» **EXERCISE REQUIREMENTS**
Write out, without any change, the lines in the material below that run from the line with "fails : List (LoadItem × Failure) := []" through the line with "structure Pinned where", both included.

» **PROVIDED ENTRIES**
/-- A vector load that has left the VIQ and has not completed (R170), with its operands as it read them: its register, tag
and width, its element range and its frame (R87), its order, the strip its index register delivered, and whether an
index group is tainted (bit j for group j). Then the elements still to return, the elements it performs (bit i), those
that have returned and those that read a tainted block, the elements that have failed at their return, and whether a
TFENCE has dropped its translations. -/
structure OutstandingLoad where
  reg : Nat
  tag : Tag
  width : Nat
  n : Nat
  frame : Frame
  ordered : Bool
  strip : Option (Nat × Nat) := none
  indexTaint : Nat := 0
  items : List LoadItem
  act : Nat
  done : Nat := 0
  tainted : Nat := 0
  fails : List (LoadItem × Failure) := []
  stale : Bool := false
  deriving DecidableEq, Repr

/-- The pages that a store, combine, atomic or load has pinned and keeps while it stands stopped inside (R92): where its elements
lie, the element that failed at pinning, and whether a TFENCE has dropped the translations. -/
structure Pinned where
  items : List LoadItem
  fail : Option (Nat × Failure)
  stale : Bool := false
  deriving DecidableEq, Repr

/-- An access that has issued and retired and is still to be performed (R322): a scalar load with its register and how it fills
it, or the entry of a scalar or vector store. -/
inductive Late where
  | load (reg : BitVec 5) (key size : Nat) (signed : Bool) (seq : Nat)
  | store (entry : WcbEntry)
  deriving DecidableEq, Repr

/-- An access of a load that was performed ahead of older accesses (R64, R180, R322): the element, where it read, the value
and whether its blocks were tainted. -/
structure Early where
  elem : Nat
  key : Nat
  size : Nat
  vector : Bool
  value : Nat
  tainted : Bool
  deriving DecidableEq, Repr

/-- What the scalar stream of a hart holds at one point of the program (R85, R59): pc, x registers, FCSR, loop registers,
the counts of retired instructions and of clocks, the fetch block with its pin, and whether a provisional load has read a tainted
block. -/
structure Side where
  pc : Word
  x : Vector Word 32
  fcsr : Fcsr
  loops : Loops
  instret : Word
  ucount : Word
  fetchPin : Option FetchPin
  cycle : Word := 0
  tainted : Bool := false
  deriving DecidableEq, Repr

/-- An instruction that has issued and waits behind an older one (R105, R320): a vector instruction or a fence in the VIQ,
or a scalar load without its value; the scalar stream as it stood at its issue, and the accesses performed early. -/
structure Queued where
  instr : Instr
  side : Side
  early : List Early := []
  deriving DecidableEq, Repr

/-- What a hart has issued beyond the oldest instruction that has not completed (R85, R105): the instructions that wait
behind it, oldest first, the scalar stream at the issue point, and the instruction that has been decoded there and waits
(R94). -/
structure Ahead where
  queue : List Queued := []
  now : Side
  waiting : Option Instr := none
  deriving DecidableEq, Repr

/-- A codebook (R236, R240): item 0's address, the items, their rotation. -/
structure Book where
  base : Nat
  count : Nat
  rot : Nat
  deriving DecidableEq, Repr

/-- What HSIMM, HCLEAN and HFACT read once, when they leave the VIQ, and hold while they stand stopped inside (R228, R240):
the codebooks, THRESH or LIMIT, the query or product, and the taint of what was read. -/
structure Kept where
  books : List Book
  bound : Nat
  vector : Nat
  tainted : Bool
  deriving DecidableEq, Repr

/-- The operator of a graph (R288). -/
inductive EdgeOp where
  | min | max | add | or | first
  deriving DecidableEq, Repr

/-- A pinned page of a graph (R92, R287): its first 4 KiB page, its size and its physical address. -/
structure EdgePage where
  vpn : Nat
  /-- The 4 KiB pages of the leaf that maps it (R88, R90). -/
  span : Nat
  frame : Nat
  deriving DecidableEq, Repr

/-- A graph bound by EDEF (R281, R283, R287): the fields of its descriptor with its address, the share, the decoded body and
its address, the pinned pages with the physical page of each, and the edges that the last ERUN evaluated (R295). -/
structure EdgeBinding where
  desc : Word
  lo : Nat
  hi : Nat
  nv : Nat
  ne : Nat
  outptr : Nat
  outidx : Nat
  inptr : Nat
  inidx : Nat
  outw : Nat
  inw : Nat
  val0 : Nat
  val1 : Nat
  fr0 : Nat
  fr1 : Nat
  fin : Nat
  wtag : Tag
  vtag : Tag
  op : EdgeOp
  beta : Nat
  alpha : Nat
  shareWord : Word
  bodyAt : Word
  body : List Instr
  pages : List EdgePage
  /-- The edges that the hart's last ERUN evaluated (R295). -/
  edges : Nat := 0
  /-- The supersteps run under the binding: STEP without its limit of 255 (R275, R298). -/
  runs : Nat := 0
  /-- The direction of the last of them, and the number of the traversal that the EDEF began or joined (R283, R298). -/
  dir : Nat := 0
  traversal : Nat := 0
  /-- A TFENCE has dropped the translations of its pins (R93). -/
  stale : Bool := false
  deriving DecidableEq, Repr

/-- What an ERUN has counted, and what its body has raised. -/
structure Tally where
  count : Nat := 0
  dsum : Nat := 0
  edges : Nat := 0
  marks : VType
  escape : Bool := false
  deriving DecidableEq, Repr
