/-- The x register that a copy names as its target (R195). -/
def Instr.copyReg : Instr → Option (BitVec 5)
  | .cpy _ _ _ _ tk treg => if tk = 0 then some treg else none
  | .cpys _ _ _ _ tk treg _ _ => if tk = 0 then some treg else none
  | .cpyx _ _ _ _ tk treg _ _ => if tk = 0 then some treg else none
  | .srdense _ _ _ tk treg => if tk = 0 then some treg else none
  | .add .. | .sub .. | .and .. | .or .. | .xor .. | .sll .. | .srl .. | .sra .. | .slt .. | .sltu .. | .min ..
  | .max .. | .minu .. | .maxu .. | .andn .. | .orn .. | .clz .. | .ctz .. | .popc .. | .sextw .. | .addw ..
  | .subw .. | .addi .. | .andi .. | .ori .. | .xori .. | .slti .. | .sltiu .. | .slli .. | .srli .. | .srai ..
  | .lui .. | .auipc .. | .mul .. | .mulh .. | .mulhu .. | .mulhsu .. | .div .. | .divu .. | .rem .. | .remu ..
  | .mulw .. | .beq .. | .bne .. | .blt .. | .bge .. | .bltu .. | .bgeu .. | .jal .. | .jalr .. | .loop ..
  | .loopi .. | .lb .. | .lh .. | .lw .. | .ld .. | .lbu .. | .lhu .. | .lwu .. | .sb .. | .sh .. | .sw ..
  | .sd .. | .amoswap .. | .amoadd .. | .amoand .. | .amoor .. | .amoxor .. | .amomin .. | .amomax ..
  | .amominu .. | .amomaxu .. | .amocas .. | .fence .. | .tfence .. | .ecall .. | .ebreak .. | .tret ..
  | .wfi .. | .cvb .. | .tmark .. | .csrrw .. | .csrrs .. | .csrrc .. | .csrrwi .. | .csrrsi .. | .csrrci ..
  | .faddS .. | .faddD .. | .fsubS .. | .fsubD .. | .fmulS .. | .fmulD .. | .fdivS .. | .fdivD .. | .fsqrtS ..
  | .fsqrtD .. | .fminS .. | .fminD .. | .fmaxS .. | .fmaxD .. | .fsgnjS .. | .fsgnjD .. | .fsgnjnS ..
  | .fsgnjnD .. | .fsgnjxS .. | .fsgnjxD .. | .feqS .. | .feqD .. | .fltS .. | .fltD .. | .fleS .. | .fleD ..
  | .fclassS .. | .fclassD .. | .fmaddS .. | .fmaddD .. | .fmsubS .. | .fmsubD .. | .fnmaddS .. | .fnmaddD ..
  | .fnmsubS .. | .fnmsubD .. | .fcvtws .. | .fcvtwus .. | .fcvtls .. | .fcvtlus .. | .fcvtsw .. | .fcvtswu ..
  | .fcvtsl .. | .fcvtslu .. | .fcvtwd .. | .fcvtwud .. | .fcvtld .. | .fcvtlud .. | .fcvtdw .. | .fcvtdwu ..
  | .fcvtdl .. | .fcvtdlu .. | .fcvtsd .. | .fcvtds .. | .syld .. | .syst .. | .sytas .. | .syfaa ..
  | .sycas .. | .sywait .. | .sybar .. | .ipost .. | .iwait .. | .tspawn .. | .ttake .. | .tjoin .. | .tdone ..
  | .li .. | .setvl .. | .vcfg .. | .vtag .. | .vretag .. | .mmode .. | .settile .. | .vaddV .. | .vsubV ..
  | .vmulV .. | .vmulhV .. | .vminV .. | .vmaxV .. | .vdivV .. | .vremV .. | .vaddW .. | .vsubW .. | .vmulW ..
  | .vmulhW .. | .vminW .. | .vmaxW .. | .vdivW .. | .vremW .. | .vandV .. | .vorV .. | .vxorV .. | .vandnV ..
  | .vsllV .. | .vsrlV .. | .vsraV .. | .vmulhuV .. | .vandW .. | .vorW .. | .vxorW .. | .vandnW .. | .vsllW ..
  | .vsrlW .. | .vsraW .. | .vmulhuW .. | .vfmaV .. | .vfmsV .. | .vfnmaV .. | .vfnmsV .. | .vfmaW ..
  | .vfmsW .. | .vfnmaW .. | .vfnmsW .. | .vneg .. | .vabs .. | .vsqrt .. | .vexp2 .. | .vlog2 .. | .vrcp ..
  | .vnot .. | .viota .. | .vcmpeqV .. | .vcmpneV .. | .vcmpltV .. | .vcmpleV .. | .vcmpgtV .. | .vcmpgeV ..
  | .vcmpunV .. | .vcmpeqW .. | .vcmpneW .. | .vcmpltW .. | .vcmpleW .. | .vcmpgtW .. | .vcmpgeW ..
  | .vcmpunW .. | .vmv .. | .vsplat .. | .vsel .. | .vmvx .. | .vins .. | .vcvt .. | .pand .. | .por ..
  | .pxor .. | .pandn .. | .pnot .. | .pfirst .. | .pcnt .. | .psetvl .. | .vslideup .. | .vslidedn ..
  | .vperm .. | .vbfly .. | .vcompress .. | .vexpand .. | .vscan .. | .vrev .. | .vredsum .. | .vredmin ..
  | .vredmax .. | .vredand .. | .vredor .. | .vredxor .. | .vredmini .. | .vredmaxi .. | .vsample ..
  | .vtopk .. | .vld .. | .vlds .. | .vldx .. | .loadDataReturn .. | .vst .. | .vsts .. | .vstx .. | .vcadd ..
  | .vcmin .. | .vcmax .. | .vcor .. | .vaadd .. | .vamin .. | .vamax .. | .vaand .. | .vaor .. | .vaxor ..
  | .vaswap .. | .vfence .. | .vbind .. | .vunbind .. | .vbstat .. | .streamFetch .. | .mzero .. | .mmac ..
  | .mmacw .. | .mcvt .. | .mrdrow .. | .mwrrow .. | .mwld .. | .mscl .. | .hgen .. | .hrot .. | .hacc ..
  | .hsign .. | .hdist .. | .hsimm .. | .hfstep .. | .hclean .. | .hfact .. | .svld .. | .svst .. | .svadd ..
  | .svmul .. | .svdot .. | .svtov .. | .svlen .. | .rpost .. | .rwait .. | .routerNode .. | .roundClose ..
  | .cpyt .. | .copyComplete .. | .srdef .. | .srld .. | .srst .. | .srrow .. | .srtrav .. | .srcnt ..
  | .edef .. | .erun .. | .eend .. | .estat .. | .efront .. | .timerExpiry .. | .interrupt .. | .preempt ..
  | .hostmsg .. | .breakpointHalt .. | .wcbDrain .. | .srfMirrorUpdate .. | .ringPostDelivery .. | .tail ..
  | .gangStart .. | .gangComplete .. | .gangPreempt .. | .gangResume .. | .probeTokenSend ..
  | .probeTokenReceive .. | .l2Window .. | .throttleStart .. | .throttleEnd .. | .leaseExpiry ..
  | .counterRotation .. | .replayInputApply .. | .hostApertureWrite .. | .hostSrfRead .. | .hostSrfWrite ..
  | .registerWrite .. | .ralbaFrameReceive .. | .frameRetry .. | .linkLoss .. | .deviceReset .. | .powerLoss ..
  | .recoveryDoorbell .. | .summary .. | .setLaunchQueue .. | .rackLease .. | .setWindow .. | .resetHart ..
  | .attestationReport .. | .retireResource .. | .setBreakpoints .. | .setCounters .. | .readCounters ..
  | .setTrace .. | .readTraceStatus .. | .registerContext .. | .placeAperture .. | .setThot ..
  | .setEthertype .. | .assignRootPort .. | .illegal .. | .fetchTrap .. | .combineApplied ..
  | .haltedHartResume .. | .remoteLinkRestored .. | .rootPortDeviceAccess .. | .boostEnd ..
  | .endedBySupervisorSide .. | .imageVerificationDone .. => none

» **TASK RESPONSE**
  fails : List (LoadItem × Failure) := []
  stale : Bool := false
  deriving DecidableEq, Repr

/-- The pages that a store, combine, atomic or load has pinned and keeps while it stands stopped inside (R92): where its elements
lie, the element that failed at pinning, and whether a TFENCE has dropped the translations. -/
structure Pinned where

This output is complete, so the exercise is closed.